Work instructions –
Note every line in the entries that contains the string "freeAt", and copy it.

== Supplied data ==

/-- STRUCT_CTL.disable on an active image: the drain begins with intake stopped, and the image stays (R89). -/
theorem State.imageDisable_spec (h : s.get STRUCT_STATUS.state = 3) : s.imageDisable.get STRUCT_STATUS.state = 4 ∧
    s.imageDisable.pk.fifo = [] ∧ s.imageDisable.img.active = s.img.active ∧
    s.imageDisable.tbl.entries = s.tbl.entries := by
  have run : s.imageActive = true := decide_eq_true h
  unfold State.imageDisable
  rw [run, if_neg (by decide)]
  dsimp only
  generalize dropped : (s.put STRUCT_STATUS.state 4).dropWaiting = u
  obtain ⟨state, active, entries, fifo⟩ := dropped ▸ (s.put STRUCT_STATUS.state 4).dropWaiting_spec
  have ended := ImageStays.foldl u.img.jobs (fun t c => t.endCommit_imageStays c 1 0 none) u
  refine ⟨?_, ended.fifo.trans fifo, ended.active.trans active, ended.entries.trans entries⟩
  exact ended.state.trans (state.trans (s.get_put_self (f := STRUCT_STATUS.state) (by decide) 4))

end Sys2Proof.Machine
end

section
/-! PROOFS. What running the command engine leaves alone (06_table_access_learning.md R213-R222): it changes tables,
counters, the host interface and the commands that commits cover, but no rule version, and of a group's status no more
than the count of staged rules. One lemma per operation of Machine/Tables.lean and Machine/Commands.lean. -/

-- One declaration at a time: the package is compiled as one text, and a thread for each would not fit.
set_option Elab.async false

namespace Sys2Proof.Machine

variable {s t a : State}

/-- Fields that the engine does not write: those of the structure image, of commits and of a group's status, but for the
staged rules that STRUCT_GROUP_STATUS counts (R103). -/
def EngineLeaves (g : Fld) : Prop := ¬pastStructure g.off ∧ ∀ n, g.Apart (STRUCT_GROUP_STATUS.staged n)

/-- `t` came from `a` by running the engine: of the image's state only the list of commits changed, and the fields that
the engine leaves read as before. -/
structure EngineKeeps (a t : State) : Prop where
  img : t.img = { a.img with jobs := t.img.jobs }
  frame : ∀ g, EngineLeaves g → t.get g = a.get g

namespace EngineKeeps

theorem refl (a : State) : EngineKeeps a a := ⟨rfl, fun _ _ => rfl⟩

theorem trans (h : EngineKeeps a s) (g : EngineKeeps s t) : EngineKeeps a t :=
  ⟨by rw [g.img, h.img], fun f l => (g.frame f l).trans (h.frame f l)⟩

theorem ite {p : Prop} [Decidable p] (h : EngineKeeps a s) (g : EngineKeeps a t) : EngineKeeps a (if p then s else t) := by
  split <;> assumption

theorem foldl {α : Type} {f : State → α → State} {l : List α} (h : EngineKeeps a s)
    (hf : ∀ t x, EngineKeeps a t → EngineKeeps a (f t x)) : EngineKeeps a (l.foldl f s) :=
  List.foldlRecOn l f h (fun t k x _ => hf t x k)

/-- An update of the tables, or of the list of commits. -/
theorem of_eq (h : EngineKeeps a s) (regs : t.regs = s.regs) (img : t.img = { s.img with jobs := t.img.jobs }) :
    EngineKeeps a t :=
  h.trans ⟨img, fun g _ => State.get_congr regs g⟩

theorem tbl (h : EngineKeeps a s) (x : TblSt) : EngineKeeps a { s with tbl := x } := h.of_eq rfl rfl

theorem put (h : EngineKeeps a s) {f : Fld} (m : pastStructure f.off) (v : Nat) : EngineKeeps a (s.put f v) :=
  h.trans ⟨rfl, fun _ l => State.get_put_far v (fun e => l.1 (e ▸ m))⟩

theorem bump (h : EngineKeeps a s) {f : Fld} (m : pastStructure f.off) (n : Nat) : EngineKeeps a (s.bump f n) :=
  h.put m _

theorem calm (h : EngineKeeps a s) (g : Calm pastStructure s t) : EngineKeeps a t :=
  h.trans ⟨by rw [g.same], fun f l => g.frame f l.1 (fun _ m => by cases m)⟩

/-! ### Registers of tables and ports -/

theorem showGroup (h : EngineKeeps a s) (g : Nat) : EngineKeeps a (s.showGroup g) :=
  h.trans ⟨rfl, fun _ l => s.get_put_apart (f := STRUCT_GROUP_STATUS.staged g) (by show 0 + 17 ≤ 64; decide) (l.2 g) _⟩

theorem portOver (h : EngineKeeps a s) (p : Nat) : EngineKeeps a (s.portOver p) :=
  h.put (by show _ ≤ LRN_PORT.regOff p; unfold LRN_PORT.regOff SEQ_STATUS.regOff; omega) _

theorem unlearn (h : EngineKeeps a s) (p : Nat) : EngineKeeps a (s.unlearn p) :=
  (h.put (by show _ ≤ LRN_PORT.regOff p; unfold LRN_PORT.regOff SEQ_STATUS.regOff; omega) _).portOver p

theorem blockedPipes (h : EngineKeeps a s) (t v : Nat) : EngineKeeps a (s.put (TBL_LRN_CFG.blocked_pipes t) v) :=
  h.put (by show _ ≤ TBL_LRN_CFG.regOff t; unfold TBL_LRN_CFG.regOff SEQ_STATUS.regOff; omega) _

/-- The record of a learning event; its ring is a field of ten bits. -/
theorem lrnEvent (h : EngineKeeps a s) (ev t dom port old pipe key : Nat) :
    EngineKeeps a (s.lrnEvent ev t dom port old pipe key) :=
  .ite (h.calm (State.event_calm (State.get_lt _) _).past) h

/-! ### Entries, nodes and moves -/

theorem fitNodes (h : EngineKeeps a s) (p t : Nat) : EngineKeeps a (s.fitNodes p t) := by
  unfold State.fitNodes
  split
  · exact .ite (h.tbl _) h
  · exact h

theorem putUnit (h : EngineKeeps a s) (u t pos : Nat) (e : Option Entry) : EngineKeeps a (s.putUnit u t pos e) :=
  h.foldl (fun _ _ g => (g.tbl _).fitNodes _ _)

theorem freeAt (h : EngineKeeps a s) (p t pos : Nat) : EngineKeeps a (s.freeAt p t pos) := by
  have freed := ((h.tbl _).fitNodes p t (s := s.putEntry p t pos none)).tbl
  exact .ite ((freed _).blockedPipes _ _) (freed _)

theorem freeCopies (h : EngineKeeps a s) (t q : Nat) : EngineKeeps a (s.freeCopies t q) :=
  (h.foldl (fun _ _ g => g.freeAt _ _ _)).tbl _

theorem mapCopies (h : EngineKeeps a s) (t q : Nat) (f : Entry → Entry) : EngineKeeps a (s.mapCopies t q f) := h.tbl _

theorem deleteEntry (h : EngineKeeps a s) (t : Nat) (e : Entry) : EngineKeeps a (s.deleteEntry t e) := by
  have freed := h.freeCopies t e.seq
  have counted : EngineKeeps a (if s.isLearned t e && !e.deleted && !e.stagedAdd then
      (s.freeCopies t e.seq).unlearn (bitsOf e.data 0 10) else s.freeCopies t e.seq) := .ite (freed.unlearn _) freed
  exact .ite (counted.showGroup _) counted

theorem startMove (h : EngineKeeps a s) (job t u src dst : Nat) : EngineKeeps a (s.startMove job t u src dst) := by
  refine (h.foldl (fun v p g => .ite (g.tbl _) ?_)).tbl _
  split
  · exact (g.tbl _).tbl _
  · exact g

theorem rowMove (h : EngineKeeps a s) (j : TblJob) (old : Entry) (u : Nat) : EngineKeeps a (s.rowMove j old u) := by
  unfold State.rowMove
  dsimp only
  split
  · refine (h.foldl (fun v p g => ?_)).tbl _
    split
    · exact g.tbl _
    · exact g
  · exact h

===

Written response –
theorem freeAt (h : EngineKeeps a s) (p t pos : Nat) : EngineKeeps a (s.freeAt p t pos) := by
  (h.foldl (fun _ _ g => g.freeAt _ _ _)).tbl _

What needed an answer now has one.